A arquiteta e professora da UFOP, Karine Carneiro, acredita que a demora nos processos de ressarcimento tem feito com que as pessoas saiam das suas cidades e desistam do processo de reassentamento. Para ela, as tentativas de reparação em Barra Longa visaram muito mais uma propaganda para a empresa do que o bem-estar da população, que continua sofrendo os impactos das mineradoras.
“Já faz seis anos e não há reparação para a população. O processo significou estar à mercê da Renova, a empresa decide quem tem direito ao auxílio e ao ressarcimento, enquanto as pessoas adoecem contaminadas com a lama deles”, explica a arquiteta.


Contaminação por toda parte
Além da demora na Justiça, a situação da contaminação e da saúde da população é dramática por toda a Bacia do Rio Doce. Não existem medidas preventivas contra os riscos à saúde causados pelos rejeitos, que tiveram a presença de metais pesados identificados em diversos estudos.

A lama contaminada atingiu principalmente áreas rurais ao redor do Rio Doce, com exceção de Barra Longa, que teve seu centro urbano soterrado. Nos morros e locais onde os rejeitos não chegaram, eles foram levados pela mineradora através de um projeto de tentativa de “reparação” que pavimentou a cidade com o uso da lama contaminada. A população tem sobrevivido com a contaminação da lama no ar, na água e no solo. Até o momento, não houve nenhum plano para a retirada dos rejeitos da cidade.

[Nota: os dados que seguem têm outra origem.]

/-! ## Commands -/

/-- E5: alternating bits. -/
theorem test_encode_alternating :
    answers rgb1 .idle 0x01000000000000A5#64 = some [.resp 0#8 0xF8C0F8C0C0F8C0F8#64] := by decide
/-- E3: the most significant bit goes to byte 0. -/
theorem test_encode_msb : answers rgb1 .idle 0x0100000000000080#64 = some [.resp 0#8 0xF8C0C0C0C0C0C0C0#64] := by decide
/-- L2: the last entry. -/
theorem test_setLed_last :
    (after (step (blockIn rgb3 .idle [.command 0x0200000211223300#64]))).map State.leds = some [0#32, 0#32, 0x11223300#32] := by
  decide
/-- L3, L5, L6, L8: the checks and their order. -/
theorem test_setLed_errors :
    answers rgb3 .idle 0x0200000311223300#64 = some [.resp 1#8 0#64] ∧
    answers rgb3 .idle 0x0200000011223344#64 = some [.resp 4#8 0#64] ∧
    answers rgb3 .idle 0x0200000311223344#64 = some [.resp 4#8 0#64] ∧
    answers rgbw3 .idle 0x02FFFFFF00000000#64 = some [.resp 1#8 0#64] := by decide
/-- F1. -/
theorem test_fill :
    (after (step (blockIn rgbw3 .idle [.command 0x0300000010203040#64]))).map State.leds =
      some [0x10203040#32, 0x10203040#32, 0x10203040#32] := by decide
/-- F2, F5. -/
theorem test_fill_errors :
    answers rgb3 .idle 0x0300000010203040#64 = some [.resp 4#8 0#64] ∧
    answers rgb3 .idle 0x0300000100000000#64 = some [.resp 3#8 0#64] := by decide
/-- B1 and V-S2: green, red, blue. -/
theorem test_build_order :
    (after (exec .build ((blockIn rgb1 .idle []).setLeds [0x01020300#32]))).map (fun s => bytesAt s 64 24) =
      some [0xC0#8, 0xC0#8, 0xC0#8, 0xC0#8, 0xC0#8, 0xC0#8, 0xF8#8, 0xC0#8,
            0xC0#8, 0xC0#8, 0xC0#8, 0xC0#8, 0xC0#8, 0xC0#8, 0xC0#8, 0xF8#8,
            0xC0#8, 0xC0#8, 0xC0#8, 0xC0#8, 0xC0#8, 0xC0#8, 0xF8#8, 0xF8#8] := by decide +kernel
/-- B2: the white slot comes last. -/
theorem test_build_white :
    (after (exec .build ((blockIn rgbw1 .idle []).setLeds [0x10203040#32]))).map (fun s => bytesAt s 88 8) =
      some [0xC0#8, 0xF8#8, 0xC0#8, 0xC0#8, 0xC0#8, 0xC0#8, 0xC0#8, 0xC0#8] := by decide +kernel
/-- U4, with led 0 = green 255: the frame handed over. -/
theorem test_update_frame :
    (after (exec (.update 0#32) ((blockIn rgb1 .idle []).setLeds [0x00FF0000#32]))).map State.hist =
      some [.txReq (List.replicate 64 0#8 ++ List.replicate 8 0xF8#8 ++ List.replicate 16 0xC0#8)] := by decide +kernel
/-- U2 and U3: after the send. -/
theorem test_update_sent :
    (after (step ((blockIn rgb1 .sending [.txDone true]).setPendDelay 20000#32))).map State.hist =
      some [.delayReq 20000#32] ∧
    (after (step ((blockIn rgb1 .sending [.txDone false]).setPendDelay 20000#32))).map State.hist =
      some [.resp 2#8 0#64] := by decide
/-- C1. -/
theorem test_close :
    answers rgb1 .idle 0x0600000000000000#64 = some [.release, .resp 0#8 0#64] ∧
    (after (step (blockIn rgb1 .idle [.command 0x0600000000000000#64]))).map State.phase = some .closed := by decide
/-- C3, C4, C5: nothing runs on a block that is not open, and `NOT_OPEN` comes before `ILLEGAL`. -/
theorem test_not_open :
    answers rgb1 .closed 0x0500000000000000#64 = some [.resp 5#8 0#64] ∧
    answers rgb1 .unopened 0x0200000011223300#64 = some [.resp 5#8 0#64] ∧
    answers rgb1 .closed 0xFF00000000000000#64 = some [.resp 5#8 0#64] ∧
    (after (step (blockIn rgb1 .closed [.command 0#64]))).map State.fault = some true := by decide
/-- R1 and R3: the requests of the construction. -/
theorem test_construction :
    (after (step (blockIn rgb2 .reset [.resetRelease]))).map State.hist = some [.openReq 6400000] ∧
    (after (step (blockIn rgb2 .opening [.openAck false]))).map State.hist = some [.resp 6#8 0#64] := by decide
/-- R1: the clear frame. -/
theorem test_clear_frame :
    (after (step (blockIn rgb2 .opening [.openAck true]))).map State.hist =
      some [.txReq (List.replicate 64 0#8 ++ List.replicate 48 0xC0#8)] := by decide +kernel
/-- R4 and U8: a word presented while the block is busy stays with the host, and the event overtakes it. -/
theorem test_held :
    (after (step (blockIn rgb2 .initSend [.command 0x0200000001010100#64, .txDone true]))).map State.inputs =
      some [.command 0x0200000001010100#64] ∧
    (after (step (blockIn rgb2 .sending [.command 0x0200000001010100#64]))).isNone = true := by decide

A filha da professora e moradora de Barra Longa, Simone Silva, tinha 9 meses quando a barragem de Fundão rompeu. Hoje, ela sofre consequências gravíssimas no pulmão, intestino e cérebro, ocasionadas pela contaminação. “Faz seis anos que ela vive com vários medicamentos que não são baratos. Tem vários laudos médicos que indicam que a contaminação da lama adoeceu minha filha. Já entrei com uma ação na Justiça para que a empresa pague pelo tratamento dela, mas ganhamos um dia e, no outro, eles recorrem, aí ela fica sem tratamento. Eu tenho dois advogados contra eles, a Renova tem 70 contra a gente, seria muito mais barato pagar o tratamento da menina, mas eles não querem abrir precedentes”, relata Simone.